■ Task prompt ■
Could you work out how many lines of the material below hold "gdistCandidate"? Only the number is needed.

------------------------------

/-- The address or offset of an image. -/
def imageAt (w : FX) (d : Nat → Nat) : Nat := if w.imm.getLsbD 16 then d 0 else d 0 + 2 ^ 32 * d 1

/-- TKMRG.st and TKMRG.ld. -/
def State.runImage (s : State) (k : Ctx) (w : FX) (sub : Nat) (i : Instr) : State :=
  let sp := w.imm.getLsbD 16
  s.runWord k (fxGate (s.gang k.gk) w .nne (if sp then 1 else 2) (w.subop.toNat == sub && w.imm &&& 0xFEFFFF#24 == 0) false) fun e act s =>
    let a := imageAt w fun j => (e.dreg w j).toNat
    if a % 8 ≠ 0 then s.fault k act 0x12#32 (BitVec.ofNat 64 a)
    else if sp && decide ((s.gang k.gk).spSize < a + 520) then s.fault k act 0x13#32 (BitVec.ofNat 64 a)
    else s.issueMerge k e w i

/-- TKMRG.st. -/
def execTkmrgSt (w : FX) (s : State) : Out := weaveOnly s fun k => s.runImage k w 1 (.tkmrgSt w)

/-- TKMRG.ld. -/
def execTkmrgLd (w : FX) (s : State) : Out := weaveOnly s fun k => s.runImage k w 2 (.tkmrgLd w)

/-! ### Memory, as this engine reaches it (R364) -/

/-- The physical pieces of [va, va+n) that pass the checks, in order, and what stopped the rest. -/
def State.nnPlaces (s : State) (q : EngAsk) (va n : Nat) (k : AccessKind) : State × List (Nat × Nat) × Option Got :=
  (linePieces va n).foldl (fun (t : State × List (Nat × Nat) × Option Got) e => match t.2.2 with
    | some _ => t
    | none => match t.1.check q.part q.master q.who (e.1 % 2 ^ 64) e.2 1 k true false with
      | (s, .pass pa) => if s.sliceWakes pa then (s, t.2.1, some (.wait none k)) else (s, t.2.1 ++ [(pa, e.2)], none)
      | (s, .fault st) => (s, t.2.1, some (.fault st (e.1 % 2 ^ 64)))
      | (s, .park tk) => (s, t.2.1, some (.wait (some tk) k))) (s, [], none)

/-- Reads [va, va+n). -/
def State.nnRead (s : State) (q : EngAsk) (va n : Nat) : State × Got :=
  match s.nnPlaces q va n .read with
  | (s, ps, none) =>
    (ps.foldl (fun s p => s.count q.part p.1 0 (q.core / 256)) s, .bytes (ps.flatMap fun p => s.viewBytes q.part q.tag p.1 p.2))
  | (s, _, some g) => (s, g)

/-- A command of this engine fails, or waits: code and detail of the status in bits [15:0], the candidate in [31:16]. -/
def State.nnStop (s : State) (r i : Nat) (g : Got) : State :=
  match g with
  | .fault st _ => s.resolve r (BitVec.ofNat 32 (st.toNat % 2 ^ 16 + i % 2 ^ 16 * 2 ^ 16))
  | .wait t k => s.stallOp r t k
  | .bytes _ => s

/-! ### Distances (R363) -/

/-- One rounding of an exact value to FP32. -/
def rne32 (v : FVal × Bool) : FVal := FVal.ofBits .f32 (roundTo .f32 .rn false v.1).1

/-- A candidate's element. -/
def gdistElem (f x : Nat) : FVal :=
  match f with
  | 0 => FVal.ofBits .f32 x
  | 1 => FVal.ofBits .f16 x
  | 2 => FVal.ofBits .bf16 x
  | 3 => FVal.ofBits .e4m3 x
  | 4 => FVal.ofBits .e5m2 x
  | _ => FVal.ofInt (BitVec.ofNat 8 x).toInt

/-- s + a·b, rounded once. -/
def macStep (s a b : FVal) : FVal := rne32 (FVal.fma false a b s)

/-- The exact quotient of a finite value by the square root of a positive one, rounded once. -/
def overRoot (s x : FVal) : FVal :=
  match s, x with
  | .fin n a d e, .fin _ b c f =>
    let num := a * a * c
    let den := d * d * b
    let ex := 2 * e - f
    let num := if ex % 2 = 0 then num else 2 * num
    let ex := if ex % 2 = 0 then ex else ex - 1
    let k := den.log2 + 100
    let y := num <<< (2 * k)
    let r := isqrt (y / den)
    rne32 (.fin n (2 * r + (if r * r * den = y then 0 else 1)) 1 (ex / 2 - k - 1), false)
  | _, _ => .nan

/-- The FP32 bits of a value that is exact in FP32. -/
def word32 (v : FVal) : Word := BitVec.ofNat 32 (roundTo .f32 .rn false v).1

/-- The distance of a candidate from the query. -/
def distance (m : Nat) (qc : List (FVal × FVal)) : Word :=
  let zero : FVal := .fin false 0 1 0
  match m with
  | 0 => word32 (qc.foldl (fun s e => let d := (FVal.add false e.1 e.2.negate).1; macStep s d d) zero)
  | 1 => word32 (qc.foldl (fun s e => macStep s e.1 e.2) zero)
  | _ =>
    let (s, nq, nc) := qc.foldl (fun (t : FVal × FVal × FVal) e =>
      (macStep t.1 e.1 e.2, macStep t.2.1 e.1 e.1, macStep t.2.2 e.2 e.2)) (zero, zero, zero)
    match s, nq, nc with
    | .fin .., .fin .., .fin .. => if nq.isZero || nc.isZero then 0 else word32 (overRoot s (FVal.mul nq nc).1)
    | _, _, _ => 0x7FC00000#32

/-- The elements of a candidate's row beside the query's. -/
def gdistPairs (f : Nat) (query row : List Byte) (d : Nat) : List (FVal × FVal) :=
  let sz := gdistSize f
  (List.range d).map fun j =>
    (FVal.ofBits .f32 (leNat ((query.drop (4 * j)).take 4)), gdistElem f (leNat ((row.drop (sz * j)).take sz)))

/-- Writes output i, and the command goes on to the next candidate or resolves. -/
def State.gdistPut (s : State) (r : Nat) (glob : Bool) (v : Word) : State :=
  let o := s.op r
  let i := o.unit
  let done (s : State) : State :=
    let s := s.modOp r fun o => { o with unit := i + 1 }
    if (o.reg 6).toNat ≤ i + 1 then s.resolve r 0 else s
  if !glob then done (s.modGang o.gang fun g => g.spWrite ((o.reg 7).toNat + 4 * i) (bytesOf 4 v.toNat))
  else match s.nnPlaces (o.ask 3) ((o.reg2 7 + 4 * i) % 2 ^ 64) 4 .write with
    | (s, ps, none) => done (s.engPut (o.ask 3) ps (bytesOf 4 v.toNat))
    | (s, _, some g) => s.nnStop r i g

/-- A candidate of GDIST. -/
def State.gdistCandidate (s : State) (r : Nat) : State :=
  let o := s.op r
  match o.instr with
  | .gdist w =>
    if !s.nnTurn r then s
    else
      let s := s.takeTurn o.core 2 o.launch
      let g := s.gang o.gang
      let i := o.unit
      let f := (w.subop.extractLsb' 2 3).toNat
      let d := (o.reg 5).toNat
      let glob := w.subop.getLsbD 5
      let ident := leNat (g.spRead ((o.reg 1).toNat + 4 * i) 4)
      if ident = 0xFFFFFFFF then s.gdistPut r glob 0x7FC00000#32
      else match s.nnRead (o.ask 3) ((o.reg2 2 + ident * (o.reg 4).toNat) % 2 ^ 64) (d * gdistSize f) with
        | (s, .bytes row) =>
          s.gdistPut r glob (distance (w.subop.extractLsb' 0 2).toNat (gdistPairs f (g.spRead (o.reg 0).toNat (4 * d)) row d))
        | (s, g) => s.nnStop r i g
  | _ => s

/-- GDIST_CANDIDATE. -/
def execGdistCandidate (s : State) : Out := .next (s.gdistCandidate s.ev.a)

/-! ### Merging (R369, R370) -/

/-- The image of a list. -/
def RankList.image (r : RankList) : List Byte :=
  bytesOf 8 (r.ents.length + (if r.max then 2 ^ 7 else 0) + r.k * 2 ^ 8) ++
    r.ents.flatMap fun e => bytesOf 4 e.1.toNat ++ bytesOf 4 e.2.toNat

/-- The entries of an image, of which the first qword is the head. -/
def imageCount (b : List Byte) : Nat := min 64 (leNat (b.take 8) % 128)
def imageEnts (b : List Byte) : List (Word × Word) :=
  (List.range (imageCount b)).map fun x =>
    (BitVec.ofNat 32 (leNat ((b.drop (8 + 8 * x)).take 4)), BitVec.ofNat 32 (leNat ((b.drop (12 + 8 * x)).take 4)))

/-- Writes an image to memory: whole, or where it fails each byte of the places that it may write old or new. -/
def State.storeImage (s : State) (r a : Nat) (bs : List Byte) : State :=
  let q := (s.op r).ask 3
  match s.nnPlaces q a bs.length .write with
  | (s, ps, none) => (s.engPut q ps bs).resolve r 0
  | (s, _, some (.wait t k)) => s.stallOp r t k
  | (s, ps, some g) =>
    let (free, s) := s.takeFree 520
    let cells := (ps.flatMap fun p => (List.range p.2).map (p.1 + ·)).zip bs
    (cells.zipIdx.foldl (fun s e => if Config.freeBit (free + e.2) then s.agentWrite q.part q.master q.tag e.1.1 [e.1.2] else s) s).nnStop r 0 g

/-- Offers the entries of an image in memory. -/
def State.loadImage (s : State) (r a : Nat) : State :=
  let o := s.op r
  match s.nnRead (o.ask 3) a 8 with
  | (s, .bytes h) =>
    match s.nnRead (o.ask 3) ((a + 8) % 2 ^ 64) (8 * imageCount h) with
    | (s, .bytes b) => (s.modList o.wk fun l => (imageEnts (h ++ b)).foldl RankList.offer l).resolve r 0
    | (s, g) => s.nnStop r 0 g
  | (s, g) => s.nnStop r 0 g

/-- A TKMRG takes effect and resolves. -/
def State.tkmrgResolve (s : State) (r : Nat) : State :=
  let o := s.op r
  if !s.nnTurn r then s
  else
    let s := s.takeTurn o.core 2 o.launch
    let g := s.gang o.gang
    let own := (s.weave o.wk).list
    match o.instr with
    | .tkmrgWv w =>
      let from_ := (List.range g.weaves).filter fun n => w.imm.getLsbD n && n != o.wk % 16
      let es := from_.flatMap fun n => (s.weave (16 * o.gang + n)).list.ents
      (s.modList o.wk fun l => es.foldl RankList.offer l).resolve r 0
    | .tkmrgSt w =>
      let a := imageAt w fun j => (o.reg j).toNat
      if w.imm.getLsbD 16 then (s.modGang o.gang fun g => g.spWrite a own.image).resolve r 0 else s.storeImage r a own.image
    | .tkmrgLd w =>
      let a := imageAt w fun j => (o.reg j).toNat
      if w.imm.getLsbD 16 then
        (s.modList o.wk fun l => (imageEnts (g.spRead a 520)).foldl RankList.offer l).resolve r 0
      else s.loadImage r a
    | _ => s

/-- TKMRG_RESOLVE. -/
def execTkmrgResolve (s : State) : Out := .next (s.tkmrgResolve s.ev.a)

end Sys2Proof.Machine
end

------------------------------

■ Output of the exercise ■
2